## Work to be completed
Everything in the records should be repeated exactly, down to the last character.

## Input for this task
-- ==== Sys2Proof/Tests/Slice0.lean ====
section
/-! SUPPORT. Tests of the model: for each obligation a witness, concrete states that meet its hypotheses; worked examples of
the spec; and an ill-formed term for each check of WellFormed. -/

open Sys2Proof Sys2Proof.Machine

namespace Sys2Proof.Tests

set_option Elab.async false

/-! ### States that the tests start from -/

/-- The state that a command answers. -/
def after (o : Host.Outcome State Fault Refusal) : State :=
  match o with
  | .next t => t
  | _ => State.reset

/-- A device in SERVICE with its firmware up, nothing undefined in its memories, and every byte 0. -/
def svc : State := { State.reset with dev := { mode := .service, fwUp := true, pwrok := true }, mem := {} }

/-- A state in another mode. -/
def inMode (m : Mode) (s : State) : State := { s with dev := { s.dev with mode := m } }

/-- A state with register words set. -/
def regs (l : List (Nat × Nat)) (s : State) : State := l.foldl (fun s p => rSet p.1 p.2 s) s

/-- Port A's function 0, port B's, and the I3C target as writers. -/
def wa : Writer := ⟨.portA, 0, 15⟩
def wi : Writer := ⟨.i3c, 0, 15⟩

/-- A job of instance 0 with two tasks in its one stage, one of them created. -/
def run1 : JobRec :=
  { inst := 0, ring := 0, kind := .run, kindBits := 0, intr := true, tag := 5, gen := 0, serial := 3, slot := 0,
    deadline := none, paramAddr := 0x40000, paramLen := 0, fragHost := false, nfrag := 0, fragAddr := 0, params := [],
    counts := [2], created := [[0]] }

/-- Its READY task in slot 0 of Panel 0, and its Pattern. -/
def task1 : TaskRec := { state := .ready, cls := 1, stealable := true, inst := 0, serial := 3, job := 0, runPocket := 0x1FF, noDl := true }
def pattern1 : PatSlot :=
  { state := .resident, stages := [⟨0, 0, 2, []⟩], templates := [⟨0, 100, 1, true, false, 0, 1, 0, 0, 0⟩] }

/-- A device with that job. -/
def job1 : State :=
  regs [(Reg.INST_CUFF_SLOTS 0, 4096), (Reg.INST_CUFF_SHARE 0, 4096), (Reg.INST_CUFF_JOBS 0, 16)]
    { svc with
      sched := { jobs := [(0, run1)], tasks := [(0, task1)] }
      pat := { slots := [(0, pattern1)] }
      seam := { running := true } }

/-- The same device with the task running on Pocket 0, which is in supervisor mode and past translation. -/
def pkt1 : State :=
  { job1 with
    sched := { job1.sched with tasks := [(0, { task1 with state := .running, runPocket := 0 })] }
    pkt := [(0, { task := some 0, priv := true, bare := true, pc := 0x100, tvec := 0x2000, ie := true })] }

/-! ### Chapters 02, 03 and the whole machine -/

theorem witness_StepRunsTheFrontCommand : State.reset.pending = [] := by decide

theorem witness_StepKeepsTheInvariant : State.reset.mem.ok := ⟨by decide, by decide, by decide⟩

theorem witness_ResetMeetsTheInvariant : pageOf Reg.DEV_PAGE = some (.dev, 0, 0) := by decide +kernel

/-- SEAM pages take writes; an edge in the window, one too early, and one with no lock. -/
theorem witness_SeamAndDispatcherFieldWrites_SeamNumberRead_SeamEdges :
    takes svc wa Reg.SEAM_PERIOD = true ∧ takes svc wi Reg.SEAM_TOL = true ∧ takes svc wa Reg.SEAM_NUM_LOAD = true ∧
    takes svc wa Reg.SCHED_CTRL = true ∧ setPending svc = false ∧
    setPending { svc with rf := { svc.rf with pend := [(Reg.SEAM_NUM_SET_LO, 5)] } } = true ∧ dead svc = false ∧
    (∀ lk ∈ [true, false], ∀ n ∈ [3191, 3192, 7992],
      let s := regs [(Reg.SEAM_CTRL, 1), (Reg.SEAM_PERIOD, 8000), (Reg.SEAM_TOL, 16)]
        { svc with now := n, seam := { running := true, locked := lk } }
      s.seam.running = true ∧ seamSrc s = true ∧ edgeInterval s = n + 8) := by decide +kernel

## Output for this task
-- ==== Sys2Proof/Tests/Slice0.lean ====
section
/-! SUPPORT. Tests of the model: for each obligation a witness, concrete states that meet its hypotheses; worked examples of
the spec; and an ill-formed term for each check of WellFormed. -/

open Sys2Proof Sys2Proof.Machine

namespace Sys2Proof.Tests

set_option Elab.async false

/-! ### States that the tests start from -/

/-- The state that a command answers. -/
def after (o : Host.Outcome State Fault Refusal) : State :=
  match o with
  | .next t => t
  | _ => State.reset

/-- A device in SERVICE with its firmware up, nothing undefined in its memories, and every byte 0. -/
def svc : State := { State.reset with dev := { mode := .service, fwUp := true, pwrok := true }, mem := {} }

/-- A state in another mode. -/
def inMode (m : Mode) (s : State) : State := { s with dev := { s.dev with mode := m } }

/-- A state with register words set. -/
def regs (l : List (Nat × Nat)) (s : State) : State := l.foldl (fun s p => rSet p.1 p.2 s) s

/-- Port A's function 0, port B's, and the I3C target as writers. -/
def wa : Writer := ⟨.portA, 0, 15⟩
def wi : Writer := ⟨.i3c, 0, 15⟩

/-- A job of instance 0 with two tasks in its one stage, one of them created. -/
def run1 : JobRec :=
  { inst := 0, ring := 0, kind := .run, kindBits := 0, intr := true, tag := 5, gen := 0, serial := 3, slot := 0,
    deadline := none, paramAddr := 0x40000, paramLen := 0, fragHost := false, nfrag := 0, fragAddr := 0, params := [],
    counts := [2], created := [[0]] }

/-- Its READY task in slot 0 of Panel 0, and its Pattern. -/
def task1 : TaskRec := { state := .ready, cls := 1, stealable := true, inst := 0, serial := 3, job := 0, runPocket := 0x1FF, noDl := true }
def pattern1 : PatSlot :=
  { state := .resident, stages := [⟨0, 0, 2, []⟩], templates := [⟨0, 100, 1, true, false, 0, 1, 0, 0, 0⟩] }

/-- A device with that job. -/
def job1 : State :=
  regs [(Reg.INST_CUFF_SLOTS 0, 4096), (Reg.INST_CUFF_SHARE 0, 4096), (Reg.INST_CUFF_JOBS 0, 16)]
    { svc with
      sched := { jobs := [(0, run1)], tasks := [(0, task1)] }
      pat := { slots := [(0, pattern1)] }
      seam := { running := true } }

/-- The same device with the task running on Pocket 0, which is in supervisor mode and past translation. -/
def pkt1 : State :=
  { job1 with
    sched := { job1.sched with tasks := [(0, { task1 with state := .running, runPocket := 0 })] }
    pkt := [(0, { task := some 0, priv := true, bare := true, pc := 0x100, tvec := 0x2000, ie := true })] }

/-! ### Chapters 02, 03 and the whole machine -/

theorem witness_StepRunsTheFrontCommand : State.reset.pending = [] := by decide

theorem witness_StepKeepsTheInvariant : State.reset.mem.ok := ⟨by decide, by decide, by decide⟩

theorem witness_ResetMeetsTheInvariant : pageOf Reg.DEV_PAGE = some (.dev, 0, 0) := by decide +kernel

/-- SEAM pages take writes; an edge in the window, one too early, and one with no lock. -/
theorem witness_SeamAndDispatcherFieldWrites_SeamNumberRead_SeamEdges :
    takes svc wa Reg.SEAM_PERIOD = true ∧ takes svc wi Reg.SEAM_TOL = true ∧ takes svc wa Reg.SEAM_NUM_LOAD = true ∧
    takes svc wa Reg.SCHED_CTRL = true ∧ setPending svc = false ∧
    setPending { svc with rf := { svc.rf with pend := [(Reg.SEAM_NUM_SET_LO, 5)] } } = true ∧ dead svc = false ∧
    (∀ lk ∈ [true, false], ∀ n ∈ [3191, 3192, 7992],
      let s := regs [(Reg.SEAM_CTRL, 1), (Reg.SEAM_PERIOD, 8000), (Reg.SEAM_TOL, 16)]
        { svc with now := n, seam := { running := true, locked := lk } }
      s.seam.running = true ∧ seamSrc s = true ∧ edgeInterval s = n + 8) := by decide +kernel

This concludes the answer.